Understanding those limitations, Mr. Obama apparently relies on direct solar, wind, and geothermal energy growth. All three sources are presently producing less than 1 percent of national capacity. To reach the stated goal, we would have to build nine times more windmills, solar plants, and geothermal stations than we installed in the previous decades, and do it in three years.

While the cost would be prohibitive, is the deadline at all realistic under any cost?

Jimmy Carter committed the U.S. to derive 20 percent of its energy from renewable sources by the year 2000. In 1978, Ralph Nader said, “Everything will be solar in 30 years.” The 30 years just passed.

Three, even four years is too short a time to forget about a commitment. Obama’s retreating from his goal now, before funds for this extraordinary spending are cast into the concrete foundations of windmills, would seem a prudent, presidential gesture.

STAN JAKUBA
WEST HARTFORD, CONN.


MATH AND MECHANICS

To the Editor: I am amazed that anyone would presume to cite the “research” (“Signs of Future Engineers,” News & Notes, December) that finds high scores in math at school an indicator of future success as a scientist or engineer. What it shows is that people who like doing math at school continue to do math in later life and tend to get into professions where writing and publishing mathematical papers is the sign of achievement.

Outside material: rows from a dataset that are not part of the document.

/-- A packet leaves on a route (R44, R46): into the outbound queue of the control port, or as a datagram. After a
thermal shutdown nothing is answered (R57). -/
def Dev.sendPkt (d : Dev) (r : Route) (p : Pkt) (delayUs : Nat) : Dev :=
  if d.thm.shutdown then d
  else match r with
    | .cp => { d with cp := if p.event then d.cp.putEvent p else d.cp.putReply p }
    | _ => d.send (.anvil r p delayUs (d.routeHop r))

/-- R52: the extra delay of a reply in target mode 01 or 10, in µs. -/
def Dev.replyDelay (d : Dev) (h : Hdr) : Nat := if h.tmode = 1 ∨ h.tmode = 2 then d.anvil.stackId % 256 * 8 else 0

/-- R42, R40: statuses that QUIET suppresses. -/
def quietStatus (st : Nat) : Bool := st = St.done ∨ st = St.accepted ∨ st = St.deferred

/-- R51: the reply of an accepted command is held with it. -/
def holdReply (l : List Recent) (seq : Nat) (p : Pkt) : List Recent :=
  l.map fun r => if r.seq = seq then { r with reply := some p } else r

/-- R55: the function of a number, and its change. -/
def Dev.fn (d : Dev) (k : Nat) : Fn := amGet d.fns k {}
def Dev.setFn (d : Dev) (k : Nat) (f : Fn) : Dev := { d with fns := amPut d.fns k f }

/-- R62, R64, R182, R441: what a sender has that has not begun is withdrawn, as far as `sel` selects: waiting commands,
stored requests, deferred frees and queued trim jobs. First the commands whose final reply is due, then those whose
completion event is. -/
def Dev.withdraw (d : Dev) (sel : Cmd → Bool) (selI : Instr → Bool) : List Instr × List Cmd × Dev :=
  let gone := d.anvil.waiting.filter selI
  let stored := (d.fns.filterMap (·.2.stored)).filter sel
  let frees := (d.lay.frees.map (·.2)).filter sel
  let jobs := (d.trm.queue.map (·.cmd)).filter sel
  let keep (f : Fn) : Fn := match f.stored with
    | some c => if sel c then { f with stored := none } else f
    | none => f
  (gone, stored ++ frees ++ jobs, { d with
    anvil := { d.anvil with waiting := d.anvil.waiting.filter fun i => !selI i }
    fns := d.fns.map fun e => (e.1, keep e.2)
    lay := { d.lay with frees := d.lay.frees.filter fun e => !sel e.2 }
    trm := { d.trm with queue := d.trm.queue.filter fun j => !sel j.cmd } })

/-- The Anvil command that waits was sent by session or channel `who` (4: the local channel). -/
def sentBy (who : Nat) (i : Instr) : Bool :=
  match i.hdr? with
  | some g => if who = 4 then g.noSession && g.route = .cp else !g.noSession && g.session = who
  | none => false

/-- ABORT begins on arrival (R62). -/
def isAbort (i : Instr) : Bool :=
  match i with
  | .abort _ _ => true
  | _ => false

/-- R48, R64: a session closes: it is no longer open, and its stored and waiting commands are cancelled without replies. -/
def Dev.closeSession (d : Dev) (n : Nat) : Dev :=
  let s := d.sess n
  let (_, _, d) := d.withdraw (fun c => c.who = n) (sentBy n)
  let d := { d with anvil := { d.anvil with
      inFlight := d.anvil.inFlight.filter (·.who ≠ n), due := d.anvil.due.filter (·.cmd.who ≠ n) } }
  d.setSess n { isOpen := false, epoch := s.epoch + 1 }

/-- R48: sixteen AUTH_FAIL replies in a row close the session. -/
def Dev.countAuth (d : Dev) (n st : Nat) : Dev :=
  if n > 3 then d
  else
    let s := d.sess n
    if st = St.authFail then
      if s.authFails + 1 ≥ 16 then d.closeSession n else d.setSess n { s with authFails := s.authFails + 1 }
    else d.setSess n { s with authFails := 0 }

/-- The packet of a reply (R40, R41, R49): `key` is the key its MAC is computed under. -/
def Dev.mkReply (d : Dev) (h : Hdr) (op st rs : Nat) (data : Bytes) (key : Option Bytes) : Pkt :=
  { reply := true, event := false, noSession := h.noSession, session := h.session, op := op, seq := h.seq,
    tid := d.anvil.stackId, tag := h.tag, body := enc 1 st ++ enc 1 rs ++ zeros 2 ++ data, key := key }
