-- ==== Sys2Proof/Machine/Bellows.lean ====
section
/-! DEFINITION. Bellows (class 0x23, R297–R316): the loops' arithmetic at a tick, competition groups, enabling, banks and
swaps, and the opcodes. -/

namespace Sys2Proof.Machine

namespace Rsw
/-- R309. -/
abbrev loopOn := 0x40
abbrev bankActive := 0x41
abbrev groupFull := 0x42
abbrev rateMismatch := 0x43
abbrev swapPending := 0x44
end Rsw

/-- R297: the flue die (ID) and local number of a loop. -/
def loopDie (L : Nat) : Nat := 8 + L / 24
def loopLocal (L : Nat) : Nat := L % 24

/-- R306: the function of a loop. -/
def loopFn (L : Nat) : Nat := FnId.bellows (L / 24) (L % 24)

def Dev.loop (d : Dev) (L : Nat) : Loop := d.blw.loops.getD L {}
def Dev.setLoop (d : Dev) (L : Nat) (x : Loop) : Dev := { d with blw := { d.blw with loops := d.blw.loops.set L x } }

/-- R307: the coefficient fields of a bank in the order of R311. -/
def coeffs (l bank : Nat) : List Fld :=
  if bank = 0 then [R.BLW_L_A_KP l, R.BLW_L_A_KI l, R.BLW_L_A_KD l, R.BLW_L_A_B0 l, R.BLW_L_A_B1 l, R.BLW_L_A_B2 l, R.BLW_L_A_A1 l, R.BLW_L_A_A2 l]
  else [R.BLW_L_B_KP l, R.BLW_L_B_KI l, R.BLW_L_B_KD l, R.BLW_L_B_B0 l, R.BLW_L_B_B1 l, R.BLW_L_B_B2 l, R.BLW_L_B_A1 l, R.BLW_L_B_A2 l]

/-- The bank a loop runs (BLW_BANK). -/
def Dev.bankOf (d : Dev) (L : Nat) : Nat := b2n (bit (d.rd (loopDie L) R.BLW_BANK) (loopLocal L))

/-- R307: the refusal of a coefficient write to a bank. -/
def Dev.coeffRefused (d : Dev) (L bank : Nat) : Option Nat :=
  if d.bankOf L = bank then some Rsw.bankActive
  else if d.blw.swaps.any fun s => s.loop = L && s.bank = bank then some Rsw.swapPending else none

/-- R304: the other members of a group of a die. -/
def Dev.groupMates (d : Dev) (f g l : Nat) : List Nat :=
  (List.range 24).filter fun k =>
    k ≠ l && d.rd (8 + f) (R.BLW_L_CFG_GROUPED k) = 1 && d.rd (8 + f) (R.BLW_L_CFG_GROUP k) = g

/-- R304, R306, R309: what refuses a configuration (ADC, RATE, GROUP or none, FILTER) of a loop. -/
def Dev.cfgRefused (d : Dev) (L adc rate : Nat) (group : Option Nat) (filter : Nat) : Option (Nat × Nat) :=
  let die := loopDie L
  let l := loopLocal L
  let now := (d.rd die (R.BLW_L_CFG_ADC l), d.rd die (R.BLW_L_CFG_RATE l),
    if d.rd die (R.BLW_L_CFG_GROUPED l) = 1 then some (d.rd die (R.BLW_L_CFG_GROUP l)) else none, d.rd die (R.BLW_L_CFG_FILTER l))
  if (d.fn (loopFn L)).st ≠ .off ∧ now ≠ (adc, rate, group, filter) then some (St.badState, Rsw.loopOn)
  else match group with
    | none => none
    | some g =>
      let mates := d.groupMates (L / 24) g l
      if mates.length ≥ 6 then some (St.noResource, Rsw.groupFull)
      else if mates.any fun k => d.rd die (R.BLW_L_CFG_RATE k) ≠ rate then some (St.badState, Rsw.rateMismatch) else none

/-- What the gate must know of BELLOWS_LOOP_SET. -/
def specBellowsLoopSet : OpSpec :=
  { op := 0x2300, len := (· = 20), check := fun _ _ p => failIf [
      (decide (u8 p 0 > 47) || decide (u8 p 1 > 15) || decide (u8 p 2 > 8) || (decide (u8 p 3 > 7) && u8 p 3 ≠ 0xFF), 0),
      (decide (u32 p 4 ≥ 65536) || !zero? p 18 2, Rs.reserved),
      (bits (u32 p 4) 15 8 = 0 || bits (u32 p 4) 3 2 = 2 || bits (u32 p 4) 5 4 = 2, 0),
      (decide (s16 p 10 < s16 p 8) || decide (u16 p 12 > 0x7FFF) || decide (u16 p 14 > 0x7FFF) || decide (u16 p 14 < u16 p 12)
        || decide (s16 p 16 < s16 p 8) || decide (s16 p 16 > s16 p 10), 0)] }

/-- BELLOWS_LOOP_SET (R310). -/
def execBellowsLoopSet (h : Hdr) (p : Bytes) (s : State) : Host.Outcome State Fault Refusal :=
  anvil specBellowsLoopSet h p (.bellowsLoopSet h p)
    (fun _ d =>
      let L := u8 p 0
      let l := loopLocal L
      let die := loopDie L
      let group := if u8 p 3 = 0xFF then none else some (u8 p 3)
      match d.cfgRefused L (u8 p 1) (u8 p 2) group (u16 p 6) with
      | some (st, rs) => (d, .bad st rs)
      | none =>
        let ws : List (List (Fld × Nat)) := [
          [(R.BLW_L_CFG_ADC l, u8 p 1), (R.BLW_L_CFG_RATE l, u8 p 2), (R.BLW_L_CFG_GROUP l, group.getD 0),
            (R.BLW_L_CFG_GROUPED l, b2n group.isSome), (R.BLW_L_CFG_FILTER l, u16 p 6)],
          [(R.BLW_L_ILIM_I_LO l, u16 p 8), (R.BLW_L_ILIM_I_HI l, u16 p 10)],
          [(R.BLW_L_OLIM_OUT_LO l, u16 p 12), (R.BLW_L_OLIM_OUT_HI l, u16 p 14)],
          [(R.BLW_L_INIT l, u16 p 16)]]
        let (_, d, r) := d.flueWrites h [die] ws (fun w => (die, w.head?.map (·.1))) fun d w => w.foldl (fun d e => d.wr die e.1 e.2) d
        (d, r.getD .done)) s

One of the problems in engineering today is the tendency in both schools and colleges to identify students suitable for a career in engineering on the basis of their skills in math and physics, whilst showing unconcealed contempt for either recognizing or—perish the thought—encouraging the one skill that engineering is all about: making things.

In my experience on the faculty of a Big Ten school, I found the most promising students were the farm boys, people who knew before they came to college how many sides there are on a hex nut. It is always easier to teach math to someone with a mechanical aptitude than to teach mechanical aptitude to a mathematician. And having done work associated with the nuclear industry for several decades, I say, Lord preserve us from physicists doing engineering design.